=== PROBLEM TO SOLVE ===
Scan the records below for the line with "### setStRaw -/" and the line with "(s.setStRaw b).mem = s.mem := rfl". Repeat those two lines and every line between them exactly, and nothing else.

────────────────

/-! ### setDt -/

@[simp] theorem setDt_v (b : Byte) : (s.setDt b).v = s.v := rfl
@[simp] theorem setDt_i (b : Byte) : (s.setDt b).i = s.i := rfl
@[simp] theorem setDt_dt (b : Byte) : (s.setDt b).dt = b := rfl
@[simp] theorem setDt_st (b : Byte) : (s.setDt b).st = s.st := rfl
@[simp] theorem setDt_pc (b : Byte) : (s.setDt b).pc = s.pc := rfl
@[simp] theorem setDt_sp (b : Byte) : (s.setDt b).sp = s.sp := rfl
@[simp] theorem setDt_stack (b : Byte) : (s.setDt b).stack = s.stack := rfl
@[simp] theorem setDt_tickcnt (b : Byte) : (s.setDt b).tickcnt = s.tickcnt := rfl
@[simp] theorem setDt_run (b : Byte) : (s.setDt b).run = s.run := rfl
@[simp] theorem setDt_fault (b : Byte) : (s.setDt b).fault = s.fault := rfl
@[simp] theorem setDt_faultInfo (b : Byte) : (s.setDt b).faultInfo = s.faultInfo := rfl
@[simp] theorem setDt_unrecognised (b : Byte) : (s.setDt b).unrecognised = s.unrecognised := rfl
@[simp] theorem setDt_mem (b : Byte) : (s.setDt b).mem = s.mem := rfl
@[simp] theorem setDt_ports (b : Byte) : (s.setDt b).ports = s.ports := rfl
@[simp] theorem setDt_readV (b : Byte) (z : Reg) : (s.setDt b).readV z = s.readV z := rfl
@[simp] theorem setDt_readSlot (b : Byte) (z : BitVec 4) : (s.setDt b).readSlot z = s.readSlot z := rfl
@[simp] theorem setDt_byteAt (b : Byte) (z : Nat) : (s.setDt b).byteAt z = s.byteAt z := rfl

/-! ### setStRaw -/

@[simp] theorem setStRaw_v (b : Byte) : (s.setStRaw b).v = s.v := rfl
@[simp] theorem setStRaw_i (b : Byte) : (s.setStRaw b).i = s.i := rfl
@[simp] theorem setStRaw_dt (b : Byte) : (s.setStRaw b).dt = s.dt := rfl
@[simp] theorem setStRaw_st (b : Byte) : (s.setStRaw b).st = b := rfl
@[simp] theorem setStRaw_pc (b : Byte) : (s.setStRaw b).pc = s.pc := rfl
@[simp] theorem setStRaw_sp (b : Byte) : (s.setStRaw b).sp = s.sp := rfl
@[simp] theorem setStRaw_stack (b : Byte) : (s.setStRaw b).stack = s.stack := rfl
@[simp] theorem setStRaw_tickcnt (b : Byte) : (s.setStRaw b).tickcnt = s.tickcnt := rfl
@[simp] theorem setStRaw_run (b : Byte) : (s.setStRaw b).run = s.run := rfl
@[simp] theorem setStRaw_fault (b : Byte) : (s.setStRaw b).fault = s.fault := rfl
@[simp] theorem setStRaw_faultInfo (b : Byte) : (s.setStRaw b).faultInfo = s.faultInfo := rfl
@[simp] theorem setStRaw_unrecognised (b : Byte) : (s.setStRaw b).unrecognised = s.unrecognised := rfl
@[simp] theorem setStRaw_mem (b : Byte) : (s.setStRaw b).mem = s.mem := rfl
@[simp] theorem setStRaw_ports (b : Byte) : (s.setStRaw b).ports = s.ports := rfl
@[simp] theorem setStRaw_readV (b : Byte) (z : Reg) : (s.setStRaw b).readV z = s.readV z := rfl
@[simp] theorem setStRaw_readSlot (b : Byte) (z : BitVec 4) : (s.setStRaw b).readSlot z = s.readSlot z := rfl
@[simp] theorem setStRaw_byteAt (b : Byte) (z : Nat) : (s.setStRaw b).byteAt z = s.byteAt z := rfl

/-! ### setTickcnt -/

@[simp] theorem setTickcnt_v (c : BitVec 3) : (s.setTickcnt c).v = s.v := rfl
@[simp] theorem setTickcnt_i (c : BitVec 3) : (s.setTickcnt c).i = s.i := rfl
@[simp] theorem setTickcnt_dt (c : BitVec 3) : (s.setTickcnt c).dt = s.dt := rfl
@[simp] theorem setTickcnt_st (c : BitVec 3) : (s.setTickcnt c).st = s.st := rfl
@[simp] theorem setTickcnt_pc (c : BitVec 3) : (s.setTickcnt c).pc = s.pc := rfl
@[simp] theorem setTickcnt_sp (c : BitVec 3) : (s.setTickcnt c).sp = s.sp := rfl
@[simp] theorem setTickcnt_stack (c : BitVec 3) : (s.setTickcnt c).stack = s.stack := rfl
@[simp] theorem setTickcnt_tickcnt (c : BitVec 3) : (s.setTickcnt c).tickcnt = c := rfl
@[simp] theorem setTickcnt_run (c : BitVec 3) : (s.setTickcnt c).run = s.run := rfl
@[simp] theorem setTickcnt_fault (c : BitVec 3) : (s.setTickcnt c).fault = s.fault := rfl
@[simp] theorem setTickcnt_faultInfo (c : BitVec 3) : (s.setTickcnt c).faultInfo = s.faultInfo := rfl
@[simp] theorem setTickcnt_unrecognised (c : BitVec 3) : (s.setTickcnt c).unrecognised = s.unrecognised := rfl
@[simp] theorem setTickcnt_mem (c : BitVec 3) : (s.setTickcnt c).mem = s.mem := rfl
@[simp] theorem setTickcnt_ports (c : BitVec 3) : (s.setTickcnt c).ports = s.ports := rfl
@[simp] theorem setTickcnt_readV (c : BitVec 3) (z : Reg) : (s.setTickcnt c).readV z = s.readV z := rfl
@[simp] theorem setTickcnt_readSlot (c : BitVec 3) (z : BitVec 4) : (s.setTickcnt c).readSlot z = s.readSlot z := rfl
@[simp] theorem setTickcnt_byteAt (c : BitVec 3) (z : Nat) : (s.setTickcnt c).byteAt z = s.byteAt z := rfl

/-! ### setSp -/

@[simp] theorem setSp_v (p : BitVec 4) : (s.setSp p).v = s.v := rfl
@[simp] theorem setSp_i (p : BitVec 4) : (s.setSp p).i = s.i := rfl
@[simp] theorem setSp_dt (p : BitVec 4) : (s.setSp p).dt = s.dt := rfl
@[simp] theorem setSp_st (p : BitVec 4) : (s.setSp p).st = s.st := rfl
@[simp] theorem setSp_pc (p : BitVec 4) : (s.setSp p).pc = s.pc := rfl
@[simp] theorem setSp_sp (p : BitVec 4) : (s.setSp p).sp = p := rfl
@[simp] theorem setSp_stack (p : BitVec 4) : (s.setSp p).stack = s.stack := rfl
@[simp] theorem setSp_tickcnt (p : BitVec 4) : (s.setSp p).tickcnt = s.tickcnt := rfl
@[simp] theorem setSp_run (p : BitVec 4) : (s.setSp p).run = s.run := rfl
@[simp] theorem setSp_fault (p : BitVec 4) : (s.setSp p).fault = s.fault := rfl
@[simp] theorem setSp_faultInfo (p : BitVec 4) : (s.setSp p).faultInfo = s.faultInfo := rfl
@[simp] theorem setSp_unrecognised (p : BitVec 4) : (s.setSp p).unrecognised = s.unrecognised := rfl
@[simp] theorem setSp_mem (p : BitVec 4) : (s.setSp p).mem = s.mem := rfl
@[simp] theorem setSp_ports (p : BitVec 4) : (s.setSp p).ports = s.ports := rfl
@[simp] theorem setSp_readV (p : BitVec 4) (z : Reg) : (s.setSp p).readV z = s.readV z := rfl
@[simp] theorem setSp_readSlot (p : BitVec 4) (z : BitVec 4) : (s.setSp p).readSlot z = s.readSlot z := rfl
@[simp] theorem setSp_byteAt (p : BitVec 4) (z : Nat) : (s.setSp p).byteAt z = s.byteAt z := rfl

/-! ### setRun -/

@[simp] theorem setRun_v (r : Run) : (s.setRun r).v = s.v := rfl
@[simp] theorem setRun_i (r : Run) : (s.setRun r).i = s.i := rfl
@[simp] theorem setRun_dt (r : Run) : (s.setRun r).dt = s.dt := rfl
@[simp] theorem setRun_st (r : Run) : (s.setRun r).st = s.st := rfl
@[simp] theorem setRun_pc (r : Run) : (s.setRun r).pc = s.pc := rfl
@[simp] theorem setRun_sp (r : Run) : (s.setRun r).sp = s.sp := rfl
@[simp] theorem setRun_stack (r : Run) : (s.setRun r).stack = s.stack := rfl
@[simp] theorem setRun_tickcnt (r : Run) : (s.setRun r).tickcnt = s.tickcnt := rfl
@[simp] theorem setRun_run (r : Run) : (s.setRun r).run = r := rfl
@[simp] theorem setRun_fault (r : Run) : (s.setRun r).fault = s.fault := rfl
@[simp] theorem setRun_faultInfo (r : Run) : (s.setRun r).faultInfo = s.faultInfo := rfl
@[simp] theorem setRun_unrecognised (r : Run) : (s.setRun r).unrecognised = s.unrecognised := rfl
@[simp] theorem setRun_mem (r : Run) : (s.setRun r).mem = s.mem := rfl
@[simp] theorem setRun_ports (r : Run) : (s.setRun r).ports = s.ports := rfl
@[simp] theorem setRun_readV (r : Run) (z : Reg) : (s.setRun r).readV z = s.readV z := rfl
@[simp] theorem setRun_readSlot (r : Run) (z : BitVec 4) : (s.setRun r).readSlot z = s.readSlot z := rfl
@[simp] theorem setRun_byteAt (r : Run) (z : Nat) : (s.setRun r).byteAt z = s.byteAt z := rfl

/-! ### setPulse -/

@[simp] theorem setPulse_v (b : Bool) : (s.setPulse b).v = s.v := rfl
@[simp] theorem setPulse_i (b : Bool) : (s.setPulse b).i = s.i := rfl
@[simp] theorem setPulse_dt (b : Bool) : (s.setPulse b).dt = s.dt := rfl
@[simp] theorem setPulse_st (b : Bool) : (s.setPulse b).st = s.st := rfl
@[simp] theorem setPulse_pc (b : Bool) : (s.setPulse b).pc = s.pc := rfl
@[simp] theorem setPulse_sp (b : Bool) : (s.setPulse b).sp = s.sp := rfl
@[simp] theorem setPulse_stack (b : Bool) : (s.setPulse b).stack = s.stack := rfl
@[simp] theorem setPulse_tickcnt (b : Bool) : (s.setPulse b).tickcnt = s.tickcnt := rfl
@[simp] theorem setPulse_run (b : Bool) : (s.setPulse b).run = s.run := rfl
@[simp] theorem setPulse_fault (b : Bool) : (s.setPulse b).fault = s.fault := rfl
@[simp] theorem setPulse_faultInfo (b : Bool) : (s.setPulse b).faultInfo = s.faultInfo := rfl
@[simp] theorem setPulse_unrecognised (b : Bool) : (s.setPulse b).unrecognised = b := rfl
@[simp] theorem setPulse_mem (b : Bool) : (s.setPulse b).mem = s.mem := rfl
@[simp] theorem setPulse_ports (b : Bool) : (s.setPulse b).ports = s.ports := rfl
@[simp] theorem setPulse_readV (b : Bool) (z : Reg) : (s.setPulse b).readV z = s.readV z := rfl
@[simp] theorem setPulse_readSlot (b : Bool) (z : BitVec 4) : (s.setPulse b).readSlot z = s.readSlot z := rfl
@[simp] theorem setPulse_byteAt (b : Bool) (z : Nat) : (s.setPulse b).byteAt z = s.byteAt z := rfl

/-! ### setMem -/

@[simp] theorem setMem_v (m : Memory) : (s.setMem m).v = s.v := rfl
@[simp] theorem setMem_i (m : Memory) : (s.setMem m).i = s.i := rfl
@[simp] theorem setMem_dt (m : Memory) : (s.setMem m).dt = s.dt := rfl
@[simp] theorem setMem_st (m : Memory) : (s.setMem m).st = s.st := rfl
@[simp] theorem setMem_pc (m : Memory) : (s.setMem m).pc = s.pc := rfl
@[simp] theorem setMem_sp (m : Memory) : (s.setMem m).sp = s.sp := rfl
@[simp] theorem setMem_stack (m : Memory) : (s.setMem m).stack = s.stack := rfl
@[simp] theorem setMem_tickcnt (m : Memory) : (s.setMem m).tickcnt = s.tickcnt := rfl
@[simp] theorem setMem_run (m : Memory) : (s.setMem m).run = s.run := rfl
@[simp] theorem setMem_fault (m : Memory) : (s.setMem m).fault = s.fault := rfl
@[simp] theorem setMem_faultInfo (m : Memory) : (s.setMem m).faultInfo = s.faultInfo := rfl
@[simp] theorem setMem_unrecognised (m : Memory) : (s.setMem m).unrecognised = s.unrecognised := rfl
@[simp] theorem setMem_mem (m : Memory) : (s.setMem m).mem = m := rfl
@[simp] theorem setMem_ports (m : Memory) : (s.setMem m).ports = s.ports := rfl
@[simp] theorem setMem_readV (m : Memory) (z : Reg) : (s.setMem m).readV z = s.readV z := rfl
@[simp] theorem setMem_readSlot (m : Memory) (z : BitVec 4) : (s.setMem m).readSlot z = s.readSlot z := rfl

────────────────

=== TASK OUTPUT ===
/-! ### setStRaw -/

@[simp] theorem setStRaw_v (b : Byte) : (s.setStRaw b).v = s.v := rfl
@[simp] theorem setStRaw_i (b : Byte) : (s.setStRaw b).i = s.i := rfl
@[simp] theorem setStRaw_dt (b : Byte) : (s.setStRaw b).dt = s.dt := rfl
@[simp] theorem setStRaw_st (b : Byte) : (s.setStRaw b).st = b := rfl
@[simp] theorem setStRaw_pc (b : Byte) : (s.setStRaw b).pc = s.pc := rfl
@[simp] theorem setStRaw_sp (b : Byte) : (s.setStRaw b).sp = s.sp := rfl
@[simp] theorem setStRaw_stack (b : Byte) : (s.setStRaw b).stack = s.stack := rfl
@[simp] theorem setStRaw_tickcnt (b : Byte) : (s.setStRaw b).tickcnt = s.tickcnt := rfl
@[simp] theorem setStRaw_run (b : Byte) : (s.setStRaw b).run = s.run := rfl
@[simp] theorem setStRaw_fault (b : Byte) : (s.setStRaw b).fault = s.fault := rfl
@[simp] theorem setStRaw_faultInfo (b : Byte) : (s.setStRaw b).faultInfo = s.faultInfo := rfl
@[simp] theorem setStRaw_unrecognised (b : Byte) : (s.setStRaw b).unrecognised = s.unrecognised := rfl
@[simp] theorem setStRaw_mem (b : Byte) : (s.setStRaw b).mem = s.mem := rfl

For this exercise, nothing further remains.